THE proposals by the Commission on School Reform in response to a Scottish Government consultation on the governance of schools are founded on questionable assertion.
The deficits in the Scottish education system are not down to the quality of teaching, it says, arguing that new teachers, their training and the continuing professional development they receive are all better than they have ever been. Therefore, it concludes, the problem factor is the way schools are managed. But one does not imply the other.
It could be, for instance, that having councils run schools is not working as well as it could because they are under-resourced, as teachers union the EIS claims. Or because the efforts of councils to run a truly comprehensive state education system are being undermined – in Glasgow, say, by the flight of middle class families to schools outwith the city, or in Edinburgh by the high numbers opting for private schooling.

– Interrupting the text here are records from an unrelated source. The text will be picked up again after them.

-- ==== Sys2Proof/Certificates/Slice0/Obligations.lean ====
section
/-! DEFINITION. The statements for the provers, family by family of the commands. -/

open Sys2Proof Sys2Proof.Machine

/-- For every command and every state, a step of the state with that command at the front of the queue is exec of the command on the state with the rest of the queue; with no command waiting it is one coarse tick of 25 ns (the model's choice, log entry 1): every soft turn-off goes on, or ends with the clamp on at a moment that is free (log entry 58), and while the crystal runs the pre-charges, refreshes and holds of the bootstrapped legs and the 0x78 answers of the engine's jobs move on, and the coarse-tick counter, the time counts and the local copy of fabric time advance; where nothing of that kind runs, only the counters and the time change. -/
def Obligations.StepRunsTheFrontCommand : Prop :=
  (∀ (c : Instr) (rest : List Instr) (s : State),
   step { s with pending := c :: rest } = exec c { s with pending := rest }) ∧
  (∀ (s : State),
   s.pending = [] → 
   (s.xtalOk = true → step s = .next { pendTicks (bootTicks (softTicks s)) with mer := { s.mer with ct := s.mer.ct + 1, ns := s.mer.ns + 25 }, fab := { s.fab with time := if s.fab.timeSet then s.fab.time + 25 * (1 + s.fab.rate / 1000000) else s.fab.time } }) ∧ (s.xtalOk = false → step s = .next (softTicks s))) ∧
  (∀ (s : State) (c : Chan),
   softTicks s = { s with gd := (softTicks s).gd } ∧ (softTicks s).gd.ch.get c = if (s.gd.ch.get c).out = .soft then (if Config.softDone c.val (s.gd.ch.get c).since (s.gd.ch.get c).softT then { s.gd.ch.get c with out := .off, clamp := true, drive := [], softT := 0 } else { s.gd.ch.get c with softT := (s.gd.ch.get c).softT + 1 }) else s.gd.ch.get c) ∧
  (∀ (s : State),
   ((∀ c : Chan, (s.gd.ch.get c).refr = none ∧ (s.gd.ch.get c).hold = 0) → (∀ g : Grp, (s.pwm.get g).preLeft = 0) → bootTicks s = s) ∧ ((∀ x ∈ s.sec.pend, s.mer.ns < x.2) → pendTicks s = s))

/-- Right after reset the N9 is in ACCESSION with READY low and FAULT_N low, no fault active, no command waiting, every gate output off, both global permits removed and every queue empty; the map store lists nothing and is in canonical form; and the registers read the reset values of their tables: SYS_MODE, SYS_FAULT, the status of every position interface, gate channel and queue, the charger, the LV converter, charging, both actuators, the export words of the pairs, VIF_STATUS, SEC_LIFECYCLE and SEC_ACC_DETAIL, as those that are not 0. SYS_START_CAUSE reads POWER, which step 1 sets: that this state stands after step 1 of a power-up is the model's choice (log entry 2). -/
def Obligations.ResetLeaves : Prop :=
  (State.reset.sys.mode = .accession ∧ State.reset.sys.readyPin = false ∧ State.reset.sys.faultPin = true ∧ State.reset.faults = [] ∧ State.reset.pending = [] ∧ State.reset.mapOk ∧ State.reset.cat.map = [] ∧
        State.reset.globalC = false ∧ State.reset.globalP = false ∧ (∀ c : Chan, (State.reset.gd.ch.get c).out = .off) ∧ (∀ q : QId, ∀ k : Fin 8, ((State.reset.pq.get q).chains.get k).words = [] ∧ ((State.reset.pq.get q).chains.get k).opn = [])) ∧
  (vitRead State.reset 0x50000000 = 0x20400000 ∧ vitRead State.reset 0x50000004 = 0xE0000000 ∧ vitRead State.reset 0x50000044 = 1 ∧ (∀ i : Ifc, vitRead State.reset (0x50004100 + 0x40 * i.val) = 0xF0000000) ∧
        (∀ c : Chan, vitRead State.reset (0x50005000 + 0x40 * c.val) = 0xC0000000) ∧ vitRead State.reset 0x50006000 = 0xFC000000 ∧ vitRead State.reset 0x50007000 = 0xFC000000 ∧ vitRead State.reset 0x50008000 = 0x00400000 ∧
        vitRead State.reset 0x5000A100 = 0xE0000000 ∧ vitRead State.reset 0x5000A140 = 0xE0000000 ∧ (∀ k : Fin 4, vitRead State.reset (0x5000C104 + 0x40 * k.val) = 0x0000FFFF) ∧ (∀ q : QId, vitRead State.reset (0x5000E100 + 0x20 * q.val) = 0xC0000000) ∧
        vitRead State.reset 0x5000F000 = 0xFF010000 ∧ vitRead State.reset 0x50010000 = 0x0C000000 ∧ vitRead State.reset 0x50010104 = 0xFFFF0000)

/-- For every command of the table, with every operand, and every state, exec answers a next state, never a fault or a refusal, and leaves the commands that wait untouched; a step therefore answers a next state from every state and takes exactly the front command from the queue. -/
def Obligations.EveryCommandCompletes : Prop :=
  (∀ (c : Instr) (s : State),
   Answers (exec c s) fun t => t.pending = s.pending) ∧
  (∀ (s : State),
   Answers (step s) fun t => t.pending = s.pending.tail)

/-- From every state, whatever command waits in front, a step leads to a state in which no OTP bit has returned from 1 to 0; and if the map store was in its canonical form, with addresses rising and no listed byte 0, it still is. -/
def Obligations.MapAndOtpAreKept : Prop :=
  ∀ (s t : State),
  step s = .next t → 
  OtpStays s t ∧ (s.mapOk → t.mapOk)

/-- The window is judged on both bounds once they have held for 10 ms; an evaluation in READY grants CONVERT inside the window, and DRIVE where no test of SI0 is pending, nothing is connected and SI4 is not in demand; a request it cannot grant names the first condition that fails; an active class F4 fault leads to SAFE from every operating mode, whether Io runs or not, from ACCESSION once Io runs, and gives up a ship entry, with LVD high where it was low, but for a reset that holds the N9 and a failed start-up check, under which an evaluation enters no mode; leaving the window leads from DRIVE to READY with every set in a safe state, and the park lock's confirmation lost leads from CHARGE to CONVERT; DRIVE is not left for READY before standstill. -/
def Obligations.ModeChanges : Prop :=
  (∀ (s : State) (heldMs : Nat),
   s.hasRec 3 0 = true → 10 ≤ heldMs → 
   Answers (exec (.dcLinkWindowChange heldMs) s) fun t => (t.sys.dcInside = true ↔ s.pf 3 0 0 ≤ s.vMin ∧ s.vMax ≤ s.pf 3 0 4) ∧ t = { s with sys := { s.sys with dcInside := t.sys.dcInside } }) ∧
  (∀ (s : State) (low : Bool),
   s.sys.mode = .ready → (s.lks.pairs.get .io).st = 1 → activeClass 4 s = false → s.veh.mode = some 4 → s.sys.dcInside = true → s.sup.ship = .none → 
   Answers (exec (.modeEvaluation low) s) fun t => t.sys.mode = .convert ∧ (s.fn 5 = true → t.lvc.due = true) ∧ Grows s t ∧ t.beyond = (ageTask low s).beyond) ∧
  (∀ (s : State) (low : Bool),
   s.sys.mode = .ready ∨ s.sys.mode = .convert → (s.lks.pairs.get .io).st = 1 → activeClass 4 s = false → s.veh.mode = some 5 → s.sys.dcInside = true → s.siTestPending 0 = false → s.connected = false → s.siDemand 4 = false → s.sup.ship = .none → 
   Answers (exec (.modeEvaluation low) s) fun t => t.sys.mode = .drive ∧ (s.sys.mode = .ready → s.fn 5 = true → t.lvc.due = true) ∧ Grows s t ∧ t.beyond = (ageTask low s).beyond) ∧
  (∀ (s : State) (low : Bool),
   s.sys.mode = .ready → (s.lks.pairs.get .io).st = 1 → activeClass 4 s = false → s.veh.mode = some 5 → s.sup.ship = .none → s.sys.dcInside = false ∨ s.siTestPending 0 = true ∨ s.connected = true ∨ s.siDemand 4 = true → 
   exec (.modeEvaluation low) s = .next (noteRefuse (if s.sys.dcInside = false then 1 else if s.siTestPending 0 = true then 2 else 3) (ageTask low s))) ∧
  (∀ (s : State) (low : Bool),
   s.sys.mode ≠ .off ∧ s.sys.mode ≠ .ship ∧ s.sys.mode ≠ .safe → (s.sys.mode = .accession → (s.lks.pairs.get .io).st = 1) → s.inReset = false → s.lks.dead = false → activeClass 4 s = true → 
   Answers (exec (.modeEvaluation low) s) fun t => t.sys.mode = .safe ∧ (s.sup.ship = .falling → t.sup.lvd = true ∧ t.sup.ifaces = true) ∧ (s.sup.ship ≠ .ship → s.sup.ship ≠ .waking → t.sup.ship = .none) ∧ Grows s t ∧ t.beyond = (ageTask low s).beyond) ∧
  (∀ (s : State) (low : Bool),
   s.inReset = true ∨ s.lks.dead = true → activeClass 4 s = true → s.sys.mode ≠ .safe → exec (.modeEvaluation low) s = .next (ageTask low s)) ∧
  (∀ (s : State) (low : Bool),
   s.sys.mode = .drive → (s.lks.pairs.get .io).st = 1 → activeClass 4 s = false → s.sys.dcInside = false → 
   Answers (exec (.modeEvaluation low) s) fun t => t.sys.mode = .ready ∧ (∀ x : TSet, s.fn x.num = true → 1 ≤ (t.ss.get x).st) ∧ Grows s t ∧ t.beyond = (ageTask low s).beyond) ∧
  (∀ (s : State) (low : Bool),
   s.sys.mode = .charge → (s.lks.pairs.get .io).st = 1 → activeClass 4 s = false → s.si3Eng = false → 
   Answers (exec (.modeEvaluation low) s) fun t => t.sys.mode = .convert ∧ Grows s t) ∧
  (∀ (s : State) (low : Bool),
   s.sys.mode = .drive → (s.lks.pairs.get .io).st = 1 → activeClass 4 s = false → s.sys.dcInside = true → s.connected = false → s.siDemand 4 = false → s.sys.waitStill = false → s.veh.mode = some 3 → s.standstill = false → s.sup.ship = .none → 
   exec (.modeEvaluation low) s = .next (noteRefuse 4 (ageTask low s)))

However, if it is accepted that there is a need for change, the commission argues that it should be thoroughgoing. That would mean radical change to the role of quangos such as Education Scotland, which inspects schools and has a quality improvement role, and reconsidering the role of the Scottish Qualifications Authority. Schools should be free to use the services of other providers of examinations, including potentially in he private sector, while the use of inspections should be reviewed - as there is no evidence they make a difference to performance.
The proposals are strongly supportive of the Scottish Government’s existing plans for giving headteachers greater autonomy and more direct funding to schools. But the commission goes significantly further in suggesting that schools should be free to seek support from a wide range of sources including the private sector and that school clusters could engage business managers to help run budgets.
For some, this will sound rather too like the kind of marketisation of the health service which has been deeply unpopular, particularly south of the border. As the commission admits, there would also be a significant impact on local democracy, breaking the link between what is done in schools and accountability at the ballot box. It is a risk the commission appears sanguine about - but it is a significant problem.
In this much, the commission is right. If the management of schools, and their budgets and the provision of educational support services is no longer to form part of a council’s role, the question arises about what councils are for This would be an opportune time, the report says, to look more broadly at the functions of councils and set out a positive vision for the future.
There is certainly a need to look at Scotland’s local authority structure and whether having 32 councils of such varied size is a model which has exhausted its usefulness.
How schools are best managed is nevertheless a different debate and there are positives and dangers in the commission’s proposals. Its report is a provocative contribution to that discussion, if not an entirely convincing one.